**Activity**
Count the lines below that contain the word "false", and give only that number.

>>

/-- The cluster test after a change of STATE of nozzle q of module m (R216): the run of dead columns that holds its column, or one that ends or begins beside it, the lower first. [DEDUCED, log 68] -/
def State.clusterTest (s : State) (m q : Nat) : State :=
  let thr := s.g F.NZH_CTL_CLUSTER
  let lay := s.layout m
  let g := groupOf lay (q / 1024)
  let j := columnOf lay (q / 1024) (q % 1024)
  let lo := if j = 0 then 0 else s.deadRun m g false 4096 (j - 1)
  let hi := s.deadRun m g true 4096 (j + 1)
  let first : Option Nat :=
    if nzDead (s.nz m q) then (if thr ≤ lo + 1 + hi then some (j - lo) else none)
    else if thr ≤ lo then some (j - lo) else if thr ≤ hi then some (j + 1) else none
  match first with
  | some c => if thr = 0 then s else (s.record { c := E.NZH_CLUSTER, ctxType := 2, ctx := ctxLine m g c s.kRec, handles := true }).latch Att.NOZCLUSTER
  | none => s

/-- The candidate state for a state in force and a measured class (R212). -/
def candidate (recov : Bool) (st cls : Nat) : Option Nat :=
  if st = cls ∨ 5 ≤ st then none
  else if st ≤ 1 then some cls
  else if st = 4 then (if 2 ≤ cls then some cls else none)
  else if 2 ≤ cls ∨ recov then some cls
  else none

/-- Whether classification may have decided on state `x` from state `st` (R202, R212), with RECOV at either value. [DEDUCED, log 33] -/
def maybeFrom (st x : Nat) : Bool := [true, false].any fun r => candidate r st x == some x

/-- Apply a map write (R202): a condition that fails drops it; a change of STATE is counted, recorded and reported (R213, R216, R217). Where the write carries no E, outside RUN and HOLD,
the descriptor gives the most recent gathered module-line. [DESIGN CHOICE, log 152] -/
def State.applyMap (s : State) (w : MapW) : State :=
  let old := s.nz w.m w.q
  let new := maskIn old w.mask w.val
  if (w.cond = 1 ∧ nzState old ≠ w.from') ∨ (w.cond = 2 ∧ !nzUsable old) ∨ (w.cond = 3 ∧ !maybeFrom (nzState old) (nzState w.val)) then s.inc F.NZH_CNT_STALEWR_COUNT
  else
    let before := s.deadCount w.m
    let s := (s.setWin (nzAddr w.m w.q) new).modNzh fun x => { x with dirty := putBit x.dirty w.m true }
    let after := s.deadCount w.m
    let s := s.p (F.NZH_MODSTS_DEAD w.m) after
    if nzState old = nzState new then s
    else
      let s : State := if w.src = 1 then s else
        let s := s.inc F.NZH_CNT_CHANGE_COUNT
        let sev := if nzUsable new then 0 else 1
        let s := s.record { c := { E.NZH_STATE with sev }, ctxType := 2, ctx := ctxLine w.m (w.q / 1024) (w.q % 1024) s.kRec, inj := w.inj, handles := true }
        let (s, lost) := s.post? (s.g F.NZH_RPTCFG_RING) DT.NOZZLE_CHANGE 0
          (leBytes 2 w.q ++ leBytes 1 w.m ++ leBytes 1 (w.src - 1) ++ leBytes 4 old ++ leBytes 4 new ++ leBytes 2 (w.e.getD s.kNow) ++ leBytes 2 s.nzh.seq)
        let s := s.modNzh fun x => { x with seq := (x.seq + 1) % 65536 }
        if lost then s.inc F.NZH_CNT_RPTLOST_COUNT else s
      let thr := s.g F.NZH_CTL_DEADTHR
      let s := if thr ≠ 0 ∧ before < after ∧ thr ≤ after then s.latch Att.NOZDEAD else s
      s.clusterTest w.m w.q

/-! ## Staging (R203 to R205) -/

/-- Module m's staging list. -/
def State.stagedOf (s : State) (m : Nat) : List MapW := spGet [] s.nzh.staged m

/-- Set module m's staging list. -/
def State.setStaged (s : State) (m : Nat) (l : List MapW) : State := s.modNzh fun x => { x with staged := spSet [] x.staged m l }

<<

**Response area**
2